**WORK TO BE COMPLETED**
The answer must be an exact transcription of every record.

DATA UNDER STUDY: Begin

/-! ## Cambium (02) -/

/-- CMB_STATUS.STATE (Table 2-9). -/
inductive CmbSt where
  | unlocked | freqLocked | acquiring | aligned | flywheel | holdover
deriving DecidableEq, Repr

/-- The CMB registers and the time base they report (02; DESIGN CHOICE, log entry 6). -/
structure Cambium where
  st : CmbSt := .unlocked
  hops : Nat := 0
  errBound : Nat := 0
  beat : DWord := 0
  /-- The hub's count of local beats while UNLOCKED (R462). -/
  localBeat : DWord := 0
  phaseErr : Word := 0
  /-- Phase still to be corrected toward the source, in 1/64,000 ns (R52). -/
  residue : Int := 0
  /-- Total phase moved, in 1/64,000 ns, by correction and acquisition steps (R52, R53). -/
  phase : Int := 0
  stBeatOut : Bool := false
  stParent : Nat := 0
  stSrc : Nat := 0
  beatOut : Bool := false
  parent : Nat := 0
  src : Nat := 0
  beatHi : Word := 0
  inDelay : Word := 0
  rootLo : Word := 0
  rootHi : Word := 0
  flyLimit : Word := 1000000
  portDelay : FMap Word := []
  /-- Good frames or markers in a row during acquisition (R53). -/
  good : Nat := 0
  /-- The first good frame or marker has set phase and number (R53). -/
  stepped : Bool := false
  /-- The beat number that the last good frame or marker of the acquisition carried (R53). -/
  lastGood : DWord := 0
  /-- Origin bit of the last accepted marker (R49, R51). -/
  origin : Bool := false
  badCrc : Nat := 0
  flyBeats : Nat := 0
  holdBeats : Nat := 0
  rootPending : Bool := false
  tref : Bool := false
  pllLocked : Bool := false
  lockStarted : Bool := false
  /-- The ports stopped sending frames at the end of HOLDOVER (R66, Table 2-6). -/
  framesOff : Bool := false
  /-- Trace enabled through J6, which owns TRACE_CLK and the trace data pins (R48). -/
  trace : Bool := false
deriving DecidableEq, Repr

/-! ## Sapflow, clocks and the configuration commit (16) -/

/-- SAP_PT_STATUS[p] and the partition's clocks (Table 16-12, R449 to R454). -/
structure PtClock where
  budget : Nat := 0
  throttle : Bool := false
  lag : Bool := false
  standbyLocked : Bool := false
  standbyTier : Nat := 1
  tier : Nat := 0
  /-- PLL B is the active one, PLL A stands by. -/
  onB : Bool := false
  /-- A clock-domain reset of the partition is under way (R454). -/
  domainReset : Bool := false
deriving DecidableEq, Repr

/-- A grove's temperatures in 1/8 degree Celsius: the latest readings, the readings of the last 1,000 beats, newest
first, the uptime since which both have stayed 5 degrees below their limits, and its thermal stop (R447, R456). Both are dated
by the uptime, which counts beats and which no load of a beat number moves. -/
structure Thermal where
  compute : Int := 320
  hbm : Int := 320
  hist : List (Nat × Int × Int) := []
  cool : Option Nat := none
  stop : Bool := false
deriving DecidableEq, Repr

/-- The SAP/CLK block (Tables 16-8 to 16-15; DESIGN CHOICE, log entry 7). -/
structure Sapflow where
  capHost : Nat := 0x0BB8
  capMgmt : Nat := 0x0BB8
  /-- The lower of the two caps as it stood at the start of the beat that runs, and of the beat before it (R447). -/
  capNow : Nat := 0x0BB8
  capSel : Nat := 0x0BB8
  ilim : Byte := 0x18
  tmargin : Byte := 0x0A
  hyst : Byte := 0x14
  pt : FMap PtClock := []
  thermal : FMap Thermal := []
  /-- The latest reading of every thermal sensor, in 1/8 degree Celsius, by its number in Table 17-1 (R473). -/
  sensors : FMap Int := []
  rails : List RailReading := []
  clkEn : Byte := 0
  trDiv : Nat := 0
  sbDiv : Nat := 1
  fmcBusy : Bool := false
  fmcTgtSrc : Nat := 0
  fmcTgtIdx : Nat := 0
  fmcRefSrc : Nat := 0
  fmcRefIdx : Nat := 0
  fmcWindow : Word := 0x2710
  fmcCount : Word := 0
deriving DecidableEq, Repr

DATA UNDER STUDY: End

**SOLUTION FOR THIS PROBLEM**
/-! ## Cambium (02) -/

/-- CMB_STATUS.STATE (Table 2-9). -/
inductive CmbSt where
  | unlocked | freqLocked | acquiring | aligned | flywheel | holdover
deriving DecidableEq, Repr

/-- The CMB registers and the time base they report (02; DESIGN CHOICE, log entry 6). -/
structure Cambium where
  st : CmbSt := .unlocked
  hops : Nat := 0
  errBound : Nat := 0
  beat : DWord := 0
  /-- The hub's count of local beats while UNLOCKED (R462). -/
  localBeat : DWord := 0
  phaseErr : Word := 0
  /-- Phase still to be corrected toward the source, in 1/64,000 ns (R52). -/
  residue : Int := 0
  /-- Total phase moved, in 1/64,000 ns, by correction and acquisition steps (R52, R53). -/
  phase : Int := 0
  stBeatOut : Bool := false
  stParent : Nat := 0
  stSrc : Nat := 0
  beatOut : Bool := false
  parent : Nat := 0
  src : Nat := 0
  beatHi : Word := 0
  inDelay : Word := 0
  rootLo : Word := 0
  rootHi : Word := 0
  flyLimit : Word := 1000000
  portDelay : FMap Word := []
  /-- Good frames or markers in a row during acquisition (R53). -/
  good : Nat := 0
  /-- The first good frame or marker has set phase and number (R53). -/
  stepped : Bool := false
  /-- The beat number that the last good frame or marker of the acquisition carried (R53). -/
  lastGood : DWord := 0
  /-- Origin bit of the last accepted marker (R49, R51). -/
  origin : Bool := false
  badCrc : Nat := 0
  flyBeats : Nat := 0
  holdBeats : Nat := 0
  rootPending : Bool := false
  tref : Bool := false
  pllLocked : Bool := false
  lockStarted : Bool := false
  /-- The ports stopped sending frames at the end of HOLDOVER (R66, Table 2-6). -/
  framesOff : Bool := false
  /-- Trace enabled through J6, which owns TRACE_CLK and the trace data pins (R48). -/
  trace : Bool := false
deriving DecidableEq, Repr

/-! ## Sapflow, clocks and the configuration commit (16) -/

/-- SAP_PT_STATUS[p] and the partition's clocks (Table 16-12, R449 to R454). -/
structure PtClock where
  budget : Nat := 0
  throttle : Bool := false
  lag : Bool := false
  standbyLocked : Bool := false
  standbyTier : Nat := 1
  tier : Nat := 0
  /-- PLL B is the active one, PLL A stands by. -/
  onB : Bool := false
  /-- A clock-domain reset of the partition is under way (R454). -/
  domainReset : Bool := false
deriving DecidableEq, Repr

/-- A grove's temperatures in 1/8 degree Celsius: the latest readings, the readings of the last 1,000 beats, newest
first, the uptime since which both have stayed 5 degrees below their limits, and its thermal stop (R447, R456). Both are dated
by the uptime, which counts beats and which no load of a beat number moves. -/
structure Thermal where
  compute : Int := 320
  hbm : Int := 320
  hist : List (Nat × Int × Int) := []
  cool : Option Nat := none
  stop : Bool := false
deriving DecidableEq, Repr

/-- The SAP/CLK block (Tables 16-8 to 16-15; DESIGN CHOICE, log entry 7). -/
structure Sapflow where
  capHost : Nat := 0x0BB8
  capMgmt : Nat := 0x0BB8
  /-- The lower of the two caps as it stood at the start of the beat that runs, and of the beat before it (R447). -/
  capNow : Nat := 0x0BB8
  capSel : Nat := 0x0BB8
  ilim : Byte := 0x18
  tmargin : Byte := 0x0A
  hyst : Byte := 0x14
  pt : FMap PtClock := []
  thermal : FMap Thermal := []
  /-- The latest reading of every thermal sensor, in 1/8 degree Celsius, by its number in Table 17-1 (R473). -/
  sensors : FMap Int := []
  rails : List RailReading := []
  clkEn : Byte := 0
  trDiv : Nat := 0
  sbDiv : Nat := 1
  fmcBusy : Bool := false
  fmcTgtSrc : Nat := 0
  fmcTgtIdx : Nat := 0
  fmcRefSrc : Nat := 0
  fmcRefIdx : Nat := 0
  fmcWindow : Word := 0x2710
  fmcCount : Word := 0
deriving DecidableEq, Repr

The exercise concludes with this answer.